WORK ITEM: Repeat the first line of the listing and each line after it, exactly, through the line containing "List.all_eq_true] at h".

RECORDS FOR THE EXERCISE:
▶

/-- V70: reset keeps BUF and clears the registers. -/
theorem test_step_reset :
    window (step { plain 24 with host := [.reset] }) = some (false, .none, 0, 0, 0) ∧
    wrote (step { plain 24 with host := [.reset] }) 0 2 = some (0x0008, 0) := by decide

/-- withFetchWord makes the command the next step. -/
theorem test_withFetchWord : answer (step (State.reset.withFetchWord 16 0x0010)) = some (.notDecoded, 0) := by decide

/-! ## Witnesses: states and operands that meet the hypotheses of the statements, at the boundary of each clause -/

/-- The invariant of a state with no other instance, as a check. -/
def invCheck (s : State) : Bool :=
  decide (Config.minBufSize ≤ s.bufSize) && decide (s.bufSize ≤ Config.maxBufSize) && s.others.isEmpty &&
  (s.valid || (decide (s.kind = .none) && decide (s.hlen = 0) && decide (s.base = 0) && decide (s.avail = 0))) &&
  (!s.valid || (decide (s.kind ≠ .none) && decide (2 ≤ s.avail.toNat) &&
    decide (s.base.toNat + s.avail.toNat ≤ s.bufSize))) &&
  (!s.valid || decide (s.kind ≠ .ba) || decide (18 ≤ s.avail.toNat)) && !s.sticky.getLsbD 6 && Memory.wf s.buf &&
  s.buf.all fun c => decide (c.1 < s.bufSize)

theorem invCheck_sound {s : State} (h : invCheck s = true) : s.Inv := by
  simp only [invCheck, Bool.and_eq_true, Bool.or_eq_true, Bool.not_eq_true', decide_eq_true_eq, List.isEmpty_iff,
    List.all_eq_true] at h
  obtain ⟨⟨⟨⟨⟨⟨⟨⟨h1, h2⟩, h3⟩, h4⟩, h5⟩, h6⟩, h7⟩, h8⟩, h9⟩ := h
  refine ⟨⟨h1, h2⟩, ⟨fun hv => ?_, fun hv => ?_, fun hv hk => ?_, h7⟩, fun r hr => ?_, h8, h9⟩
  · rcases h4 with h | ⟨⟨⟨ha, hb⟩, hc⟩, hd⟩
    · rw [hv] at h; cases h
    · exact ⟨ha, hb, hc, hd⟩
  · rcases h5 with h | ⟨⟨ha, hb⟩, hc⟩
    · rw [hv] at h; cases h
    · exact ⟨ha, hb, hc⟩
  · rcases h6 with (h | h) | h
    · rw [hv] at h; cases h
    · exact absurd hk h
    · exact h
  · rw [h3] at hr; cases hr

/-- A state that meets the hypotheses of the command statements: the invariant, and a frame attached. -/
theorem meets {s : State} (h : (invCheck s && s.valid) = true) : s.Inv ∧ s.valid = true := by
  rw [Bool.and_eq_true] at h
  exact ⟨invCheck_sound h.1, h.2⟩

/-- EncodeThenDecodeIsIdentity: the greatest bitmap index. -/
theorem witness_encode : (Instr.bmpRd 63).wellFormed = true ∧ (Instr.bmpWr 63).wellFormed = true := by decide

/-- DecodedWordReencodes and LegalWordsAreThoseOfTheMap: legal words at the ends of SEL and IDX, and words just past them. -/
theorem witness_words :
    decodeWord 0x7E39 = .ok (.bmpRd 63) ∧ legalWord 0x7E39 = true ∧ legalWord 0x01D5 = true ∧ legalWord 0x1408 = true ∧
    legalWord 0x1608 = false ∧ legalWord 0x00D2 = false := by decide

/-- StepRunsTheDecodedCommand: a legal command as the next move, another move, and none. -/
theorem witness_step :
    { plain 24 with host := [.command 0x0015 1] }.host = .command 0x0015 1 :: [] ∧ decodeWord 0x0015 = .ok (.flagWr .toDs) ∧
    { plain 24 with host := [.writeBuf 255 1] }.host = .writeBuf 255 1 :: [] ∧ (plain 24).host = [] := by decide

/-- IllegalWordRaisesBadCommand: RSV, a reserved opcode, SEL and IDX out of range, stray SEL and stray IDX. -/
theorem witness_illegal :
    legalWord 0x8000 = false ∧ legalWord 0x003B = false ∧ legalWord 0x0084 = false ∧ legalWord 0x1608 = false ∧
    legalWord 0x0040 = false ∧ legalWord 0x0200 = false := by decide

/-- ResetDuringACommandTearsItsBytes: a command that changes a byte. -/
theorem witness_resetDuring :
    (plain 24).Inv ∧ ∃ t, runCommand 0x0011 0x0308 (plain 24) = .next t ∧
      Memory.byte (plain 24).buf 1 ≠ Memory.byte t.buf 1 :=
  ⟨invCheck_sound (by decide), _, rfl, by decide⟩

/-- HlenIsStaleAfterAHostWrite: the last byte of BUF, and the byte of the DS flags; the layout does change. -/
theorem witness_stale :
    ((plain 24).Inv ∧ (plain 24).valid = true) ∧ (1 : Addr).toNat < (plain 24).bufSize ∧
    (255 : Addr).toNat < (plain 24).bufSize ∧ (plain 24).headerLen = 24 ∧ (flagged 3).headerLen = 30 :=
  ⟨meets (by decide), by decide⟩

/-- InstancesKeepTheirOwnRegisters: one other instance. -/
theorem witness_instances : (State.resetWith 256 1).others[0]? = some Regs.reset := by decide

/-- EveryStepKeepsTheInvariant and EveryCommandAnswersOnce: a step from a state that meets the invariant. -/
theorem witness_invariant :
    (ba 28).Inv ∧ State.reset.Inv ∧ ∃ t, step { ba 28 with host := [.command 0x0031 0] } = .next t :=
  ⟨invCheck_sound (by decide), invCheck_sound (by decide), _, rfl⟩

/-- ResetMeetsTheInvariant: the ends of the range of BUF_SIZE. -/
theorem witness_reset : 2 ≤ 2 ∧ 2 ≤ 2 ^ 24 ∧ (2 : Nat) ^ 24 ≤ 2 ^ 24 := by decide

/-- EveryCommandKeepsHlenCurrent: a frame whose HLEN is current, and a command that changes the length. -/
theorem witness_hlenCurrent :
    (ba 28).Inv ∧ (ba 28).HlenCurrent ∧ ∃ t, runCommand 0x0031 0 (ba 28) = .next t ∧ t.valid = true ∧ t.hlen.toNat = 84 :=
  ⟨invCheck_sound (by decide), fun _ => ⟨28, by decide, by decide⟩, _, rfl, by decide⟩

/-- NoFrameRaisesNotDecoded. -/
theorem witness_noFrame : needsFrame .commit = true ∧ needsFrame (.bmpWr 0) = true ∧ State.reset.valid = false := by decide

/-- AnErrorLeavesBufferAndRegisters: a failing write, an illegal word, and a failing DECODE. -/
theorem witness_error :
    (∃ t, runCommand 0x0029 0x0020 (plain 20) = .next t ∧ t.lastErr ≠ .ok) ∧ decodeWord 0x0029 ≠ .ok .decode ∧
    (∃ t, runCommand 0x8000 0 (plain 20) = .next t ∧ t.lastErr ≠ .ok) ∧
    (∃ t, runCommand 0x0001 0x000011000000 (ba 28) = .next t ∧ t.lastErr ≠ .ok) ∧ decodeWord 0x0001 = .ok .decode :=
  ⟨⟨_, rfl, by decide⟩, by decide, ⟨_, rfl, by decide⟩, ⟨_, rfl, by decide⟩, by decide⟩

/-- StatusBookkeeping: a command, and a STICKY bit that reset clears. -/
theorem witness_status :
    (∃ t, runCommand 0x0029 0 (plain 20) = .next t) ∧
    ∃ t, runMove .reset ((plain 20).fail .outOfRange) = .next t ∧
      ((plain 20).fail .outOfRange).sticky.getLsbD 0 = true ∧ t.sticky.getLsbD 0 = false :=
  ⟨⟨_, rfl⟩, _, rfl, by decide⟩

/-- OnlyDecodeChangesTheKind: FCF_WR of SUBTYPE, FC_WR that keeps the DS flags, and a host write of the first byte. -/
theorem witness_kind :
    ((plain 24).Inv ∧ (plain 24).valid = true) ∧ (∃ t, exec (.fcfWr .subtype) (plain 24) = .next t) ∧
    ({ plain 24 with wdata := 0x00C8 }.Inv ∧ { plain 24 with wdata := 0x00C8 }.valid = true) ∧
    (∃ t, exec .fcWr { plain 24 with wdata := 0x00C8 } = .next t) ∧
    (0x00C8 : Data).getLsbD 8 = { plain 24 with wdata := 0x00C8 }.fcWord.getLsbD 8 ∧
    (0x00C8 : Data).getLsbD 9 = { plain 24 with wdata := 0x00C8 }.fcWord.getLsbD 9 ∧
    (∃ t, runMove (.writeBuf 0 0x94) (plain 24) = .next t) ∧ (0 : Addr) = (plain 24).base :=
  ⟨meets (by decide), ⟨_, rfl⟩, meets (by decide), ⟨_, rfl⟩, by decide, by decide, ⟨_, rfl⟩, by decide⟩

/-- ReadsChangeNothingButStatus: a read, DECODE and COMMIT. -/
theorem witness_reads :
    isFieldWrite .scRd = false ∧ isRead .scRd = true ∧ (∃ t, exec .scRd (plain 24) = .next t) ∧
    isFieldWrite .decode = false ∧ (∃ t, exec .decode (plain 24) = .next t) ∧
    isFieldWrite .commit = false ∧ ∃ t, exec .commit (plain 24) = .next t :=
  ⟨by decide, by decide, ⟨_, rfl⟩, by decide, ⟨_, rfl⟩, by decide, _, rfl⟩

/-- WritesTouchOnlyTheirField: a write that finds its place, at the end of the window, and one that finds none. -/
theorem witness_writes :
    (plain 24).Inv ∧ isFieldWrite .scWr = true ∧ (∃ t, exec .scWr (plain 24) = .next t) ∧
    storeSpan .scWr (plain 24) = .ok (22, 2) ∧ storeSpan .scWr (plain 23) = .error (.raised .outOfRange) ∧
    (plain 23).Inv ∧ ∃ t, exec .scWr (plain 23) = .next t :=
  ⟨invCheck_sound (by decide), by decide, ⟨_, rfl⟩, by decide, by decide, invCheck_sound (by decide), _, rfl⟩

/-- MemReadAndMemWriteByByte: the widest read, and a memory in canonical form. -/
theorem witness_memory : 6 ≤ 6 ∧ Memory.wf (plain 24).buf = true := by decide

/-- WrittenFieldReadsBack: A4 of a four-address frame, whose write succeeds. -/
theorem witness_readBack :
    fieldPair (.addrWr .a4) (.addrRd .a4) 48 ∧ { wds 32 with wdata := 0xDEADBEEF }.Inv ∧
    ∃ t, exec (.addrWr .a4) { wds 32 with wdata := 0xDEADBEEF } = .next t ∧ t.lastErr = .ok :=
  ⟨by simp [fieldPair], invCheck_sound (by decide), _, rfl, by decide⟩

/-- LayoutIsAPureFunctionOfTheFlags: two frames alike in KIND, DS flags and, for BA, BAC[2] alone; and BMP_LEN_RD's success. -/
theorem witness_layout :
    ((ba 28).Inv ∧ (ba 28).valid = true) ∧ ((ba 84).Inv ∧ (ba 84).valid = true) ∧ (ba 28).kind = (ba 84).kind ∧
    (ba 28).fcWord.getLsbD 8 = (ba 84).fcWord.getLsbD 8 ∧ (ba 28).fcWord.getLsbD 9 = (ba 84).fcWord.getLsbD 9 ∧
    (ba 28).bacWord.getLsbD 2 = (ba 84).bacWord.getLsbD 2 ∧ ∃ t, exec .bmpLenRd (ba 28) = .next t ∧ t.lastErr = .ok :=
  ⟨meets (by decide), meets (by decide), by decide, by decide, by decide, by decide, _, rfl, by decide⟩

/-- WinRdReturnsTheWindow and KindRdReturnsTheLatchedKind: no frame attached. -/
theorem witness_detached : State.reset.Inv ∧ State.reset.valid = false := ⟨invCheck_sound (by decide), by decide⟩

/-- DecodeAttachesOrDetaches: the invariant before; a window that ends at BUF_SIZE, one that passes it, the two shortest, an
unsupported type, and the two shortest BA windows (V43a, V43b). -/
theorem witness_decode :
    (ba 28).Inv ∧ (decodeOut { ba 28 with wdata := 0x0000020000FE }).valid = true ∧
    (decodeOut { ba 28 with wdata := 0x0000030000FE }).lastErr = .outOfRange ∧
    (decodeOut { plain 24 with wdata := 0x000002000000 }).valid = true ∧
    (decodeOut { plain 24 with wdata := 0x000001000000 }).lastErr = .outOfRange ∧
    (decodeOut { attachedAt .data 24 24 [0xB4, 0x00] with wdata := 0x000018000000 }).lastErr = .unsupportedSubtype ∧
    (decodeOut { ba 28 with wdata := 0x000011000000 }).lastErr = .outOfRange ∧
    (decodeOut { ba 28 with wdata := 0x000012000000 }).kind = .ba :=
  ⟨invCheck_sound (by decide), by decide, by decide, by decide, by decide, by decide, by decide, by decide⟩

/-- DurationReadAndWrite: windows of 4 and 3 bytes. -/
theorem witness_duration :
    ((plain 4).Inv ∧ (plain 4).valid = true) ∧ ((plain 3).Inv ∧ (plain 3).valid = true) ∧
    (readOut (plain 4) 2 2).lastErr = .ok ∧ (readOut (plain 3) 2 2).lastErr = .outOfRange :=
  ⟨meets (by decide), meets (by decide), by decide⟩

/-- AddrRdReturnsTheSlot and AddrWrWritesTheSlot: A4 at the end of the window and past it, absent in three ways. -/
theorem witness_address :
    ((wds 30).Inv ∧ (wds 30).valid = true) ∧ ((wds 29).Inv ∧ (wds 29).valid = true) ∧
    ((plain 32).Inv ∧ (plain 32).valid = true) ∧ (mgmt.Inv ∧ mgmt.valid = true) ∧ ((bar 20).Inv ∧ (bar 20).valid = true) ∧
    fieldPlace (wds 30) (slotField .a4) = .ok 24 ∧ (readOut (wds 30) 24 6).lastErr = .ok ∧
    (readOut (wds 29) 24 6).lastErr = .outOfRange ∧ fieldPlace (plain 32) (slotField .a4) = .error .fieldAbsent ∧
    fieldPlace mgmt (slotField .a4) = .error .inconsistentFlags ∧
    fieldPlace (bar 20) (slotField .a3) = .error .fieldAbsent :=
  ⟨meets (by decide), meets (by decide), meets (by decide), meets (by decide), meets (by decide), by decide, by decide,
    by decide, by decide, by decide, by decide⟩

/-- RoleRdReturnsTheAddressOfTheRole and RoleWrWritesTheAddressOfTheRole: the four flag combinations of a data frame, a
management frame and a BAR frame. -/
theorem witness_role :
    ((flagged 0).Inv ∧ (flagged 0).valid = true) ∧ ((flagged 1).Inv ∧ (flagged 1).valid = true) ∧
    ((flagged 2).Inv ∧ (flagged 2).valid = true) ∧ ((flagged 3).Inv ∧ (flagged 3).valid = true) ∧
    rolePlace (flagged 0) .bssid = some 16 ∧ rolePlace (flagged 1) .bssid = some 4 ∧
    rolePlace (flagged 2) .bssid = some 10 ∧ rolePlace (flagged 3) .bssid = none ∧ rolePlace (flagged 3) .sa = some 24 ∧
    rolePlace mgmt .da = some 4 ∧ rolePlace (bar 20) .da = none ∧ rolePlace (bar 20) .ra = some 4 :=
  ⟨meets (by decide), meets (by decide), meets (by decide), meets (by decide), by decide, by decide, by decide, by decide,
    by decide, by decide, by decide, by decide⟩

/-- CommitRecomputesTheHeaderLength, FsizeRdReturnsTheLiveLength and HlenRdReturnsTheCommittedLength: every row of
42_field_layout R134. -/
theorem witness_length :
    (mgmt.Inv ∧ mgmt.valid = true) ∧ mgmt.headerLen = 24 ∧ (flagged 2).headerLen = 24 ∧ (flagged 3).headerLen = 30 ∧
    (qosNull 26).headerLen = 26 ∧ (wds 32).headerLen = 32 ∧ (bar 20).headerLen = 20 ∧ (ba 28).headerLen = 28 ∧
    (baFull 84).headerLen = 84 :=
  ⟨meets (by decide), by decide, by decide, by decide, by decide, by decide, by decide, by decide, by decide⟩

/-- OffsetRdReturnsTheLayout: a field past the window still has its offset; an absent one has its error. -/
theorem witness_offset :
    ((wds 2).Inv ∧ (wds 2).valid = true) ∧ (mgmt.Inv ∧ mgmt.valid = true) ∧
    fieldPlace (wds 2) (.fixed .qos) = .ok 30 ∧ fieldPlace mgmt (.fixed .a4) = .error .inconsistentFlags ∧
    fieldPlace mgmt .bmp = .error .fieldAbsent ∧ fieldPlace (ba 28) .bmp = .ok 20 :=
  ⟨meets (by decide), meets (by decide), by decide, by decide, by decide, by decide⟩

/-- The six statements about Frame Control: the shortest window. -/
theorem witness_frameControl : (plain 2).Inv ∧ (plain 2).valid = true := meets (by decide)

/-- SequenceControlReadAndWrite and SequenceControlSubFields: windows of 24 and 23 bytes, and a kind without the word. -/
theorem witness_sequence :
    ((plain 24).Inv ∧ (plain 24).valid = true) ∧ ((plain 23).Inv ∧ (plain 23).valid = true) ∧
    ((bar 20).Inv ∧ (bar 20).valid = true) ∧ ¬ blockAck (plain 24) ∧ blockAck (bar 20) ∧
    (readOut (plain 24) 22 2).lastErr = .ok ∧ (readOut (plain 23) 22 2).lastErr = .outOfRange :=
  ⟨meets (by decide), meets (by decide), meets (by decide), by decide, by decide, by decide, by decide⟩

/-- QosControlReadAndWrite and QosControlSubFields: three and four addresses, each at the end of the window and past it, and a
kind without the word. -/
theorem witness_qos :
    ((qosNull 26).Inv ∧ (qosNull 26).valid = true) ∧ ((qosNull 25).Inv ∧ (qosNull 25).valid = true) ∧
    ((wds 32).Inv ∧ (wds 32).valid = true) ∧ ((wds 31).Inv ∧ (wds 31).valid = true) ∧
    ((plain 32).Inv ∧ (plain 32).valid = true) ∧ (qosNull 26).fourAddress = false ∧ (wds 32).fourAddress = true ∧
    (readOut (qosNull 26) 24 2).lastErr = .ok ∧ (readOut (qosNull 25) 24 2).lastErr = .outOfRange ∧
    (readOut (wds 32) 30 2).lastErr = .ok ∧ (readOut (wds 31) 30 2).lastErr = .outOfRange :=
  ⟨meets (by decide), meets (by decide), meets (by decide), meets (by decide), meets (by decide), by decide, by decide,
    by decide, by decide, by decide, by decide⟩

/-- The four statements about BA/BAR Control: BAR at the end of the window and past it, BA, and a kind without the word. -/
theorem witness_baControl :
    ((bar 18).Inv ∧ (bar 18).valid = true) ∧ ((bar 17).Inv ∧ (bar 17).valid = true) ∧ ((ba 18).Inv ∧ (ba 18).valid = true) ∧
    ((plain 24).Inv ∧ (plain 24).valid = true) ∧ blockAck (ba 18) ∧ ¬ blockAck (plain 24) ∧
    (readOut (bar 18) 16 2).lastErr = .ok ∧ (readOut (bar 17) 16 2).lastErr = .outOfRange :=
  ⟨meets (by decide), meets (by decide), meets (by decide), meets (by decide), by decide, by decide, by decide, by decide⟩

/-- StartingSequenceReadAndWrite and StartingSequenceSubFields: windows of 20 and 19 bytes, and a kind without the word. -/
theorem witness_startingSequence :
    ((ba 20).Inv ∧ (ba 20).valid = true) ∧ ((ba 19).Inv ∧ (ba 19).valid = true) ∧ ((plain 24).Inv ∧ (plain 24).valid = true) ∧
    (readOut (ba 20) 18 2).lastErr = .ok ∧ (readOut (ba 19) 18 2).lastErr = .outOfRange ∧ ¬ blockAck (plain 24) :=
  ⟨meets (by decide), meets (by decide), meets (by decide), by decide, by decide, by decide⟩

◀

SOLUTION:
/-- V70: reset keeps BUF and clears the registers. -/
theorem test_step_reset :
    window (step { plain 24 with host := [.reset] }) = some (false, .none, 0, 0, 0) ∧
    wrote (step { plain 24 with host := [.reset] }) 0 2 = some (0x0008, 0) := by decide

/-- withFetchWord makes the command the next step. -/
theorem test_withFetchWord : answer (step (State.reset.withFetchWord 16 0x0010)) = some (.notDecoded, 0) := by decide

/-! ## Witnesses: states and operands that meet the hypotheses of the statements, at the boundary of each clause -/

/-- The invariant of a state with no other instance, as a check. -/
def invCheck (s : State) : Bool :=
  decide (Config.minBufSize ≤ s.bufSize) && decide (s.bufSize ≤ Config.maxBufSize) && s.others.isEmpty &&
  (s.valid || (decide (s.kind = .none) && decide (s.hlen = 0) && decide (s.base = 0) && decide (s.avail = 0))) &&
  (!s.valid || (decide (s.kind ≠ .none) && decide (2 ≤ s.avail.toNat) &&
    decide (s.base.toNat + s.avail.toNat ≤ s.bufSize))) &&
  (!s.valid || decide (s.kind ≠ .ba) || decide (18 ≤ s.avail.toNat)) && !s.sticky.getLsbD 6 && Memory.wf s.buf &&
  s.buf.all fun c => decide (c.1 < s.bufSize)

theorem invCheck_sound {s : State} (h : invCheck s = true) : s.Inv := by
  simp only [invCheck, Bool.and_eq_true, Bool.or_eq_true, Bool.not_eq_true', decide_eq_true_eq, List.isEmpty_iff,
    List.all_eq_true] at h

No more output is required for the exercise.